- [What to do]
Those lines of the following listing which contain the string "unitWrite" should be returned.

* * * * *

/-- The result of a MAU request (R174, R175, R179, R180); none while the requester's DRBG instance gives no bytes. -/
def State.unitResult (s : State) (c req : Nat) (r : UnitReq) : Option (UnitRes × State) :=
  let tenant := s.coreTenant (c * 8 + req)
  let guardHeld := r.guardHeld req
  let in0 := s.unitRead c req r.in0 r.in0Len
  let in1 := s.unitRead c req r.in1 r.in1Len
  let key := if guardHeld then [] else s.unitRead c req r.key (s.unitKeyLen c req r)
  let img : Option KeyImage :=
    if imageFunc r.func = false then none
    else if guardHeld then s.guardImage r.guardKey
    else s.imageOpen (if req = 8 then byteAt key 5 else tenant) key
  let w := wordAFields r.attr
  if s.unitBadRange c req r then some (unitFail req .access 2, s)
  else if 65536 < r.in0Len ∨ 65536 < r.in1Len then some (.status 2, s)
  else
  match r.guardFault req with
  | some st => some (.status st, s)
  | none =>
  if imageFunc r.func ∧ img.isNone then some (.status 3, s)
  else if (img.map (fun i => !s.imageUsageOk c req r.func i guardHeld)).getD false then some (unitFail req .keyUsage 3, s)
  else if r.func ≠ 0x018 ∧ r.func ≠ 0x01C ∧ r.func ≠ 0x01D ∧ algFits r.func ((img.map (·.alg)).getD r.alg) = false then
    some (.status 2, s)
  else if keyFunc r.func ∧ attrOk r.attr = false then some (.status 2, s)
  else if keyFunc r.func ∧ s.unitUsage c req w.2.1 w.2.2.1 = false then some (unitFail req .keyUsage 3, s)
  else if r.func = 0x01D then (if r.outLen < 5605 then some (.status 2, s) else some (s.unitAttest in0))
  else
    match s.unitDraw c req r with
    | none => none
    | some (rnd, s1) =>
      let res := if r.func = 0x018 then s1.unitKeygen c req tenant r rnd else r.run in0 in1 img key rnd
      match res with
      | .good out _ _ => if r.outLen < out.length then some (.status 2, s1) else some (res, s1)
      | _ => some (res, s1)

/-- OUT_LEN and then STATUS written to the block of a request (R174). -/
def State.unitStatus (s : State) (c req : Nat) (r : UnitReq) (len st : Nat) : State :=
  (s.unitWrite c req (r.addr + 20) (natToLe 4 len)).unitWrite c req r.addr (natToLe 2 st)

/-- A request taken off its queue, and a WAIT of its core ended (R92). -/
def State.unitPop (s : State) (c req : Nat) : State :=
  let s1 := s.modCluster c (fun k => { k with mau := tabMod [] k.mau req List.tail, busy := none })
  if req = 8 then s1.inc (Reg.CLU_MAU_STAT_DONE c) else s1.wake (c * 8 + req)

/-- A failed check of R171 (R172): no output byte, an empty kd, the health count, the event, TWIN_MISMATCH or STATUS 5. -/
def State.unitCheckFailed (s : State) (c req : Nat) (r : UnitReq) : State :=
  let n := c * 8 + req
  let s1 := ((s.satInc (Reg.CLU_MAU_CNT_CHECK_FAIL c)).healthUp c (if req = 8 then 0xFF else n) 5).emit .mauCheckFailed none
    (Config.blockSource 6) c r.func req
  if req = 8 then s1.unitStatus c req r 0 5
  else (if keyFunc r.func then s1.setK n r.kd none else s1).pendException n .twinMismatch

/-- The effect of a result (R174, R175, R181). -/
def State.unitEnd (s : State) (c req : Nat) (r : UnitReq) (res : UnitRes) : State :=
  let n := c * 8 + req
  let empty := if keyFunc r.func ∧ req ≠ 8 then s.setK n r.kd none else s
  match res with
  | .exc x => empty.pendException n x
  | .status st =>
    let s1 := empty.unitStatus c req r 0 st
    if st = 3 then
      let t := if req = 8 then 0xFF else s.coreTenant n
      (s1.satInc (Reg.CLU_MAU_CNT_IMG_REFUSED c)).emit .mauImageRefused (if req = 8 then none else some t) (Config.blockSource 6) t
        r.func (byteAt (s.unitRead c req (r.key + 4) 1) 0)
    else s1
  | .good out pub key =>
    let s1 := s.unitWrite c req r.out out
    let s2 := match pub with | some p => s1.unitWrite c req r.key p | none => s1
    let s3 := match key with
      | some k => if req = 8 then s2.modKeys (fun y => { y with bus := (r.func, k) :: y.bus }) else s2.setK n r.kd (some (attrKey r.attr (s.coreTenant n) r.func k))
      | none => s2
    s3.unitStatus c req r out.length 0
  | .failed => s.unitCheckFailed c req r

* * * * *

- [Answer to this problem]
  (s.unitWrite c req (r.addr + 20) (natToLe 4 len)).unitWrite c req r.addr (natToLe 2 st)
    let s1 := s.unitWrite c req r.out out
    let s2 := match pub with | some p => s1.unitWrite c req r.key p | none => s1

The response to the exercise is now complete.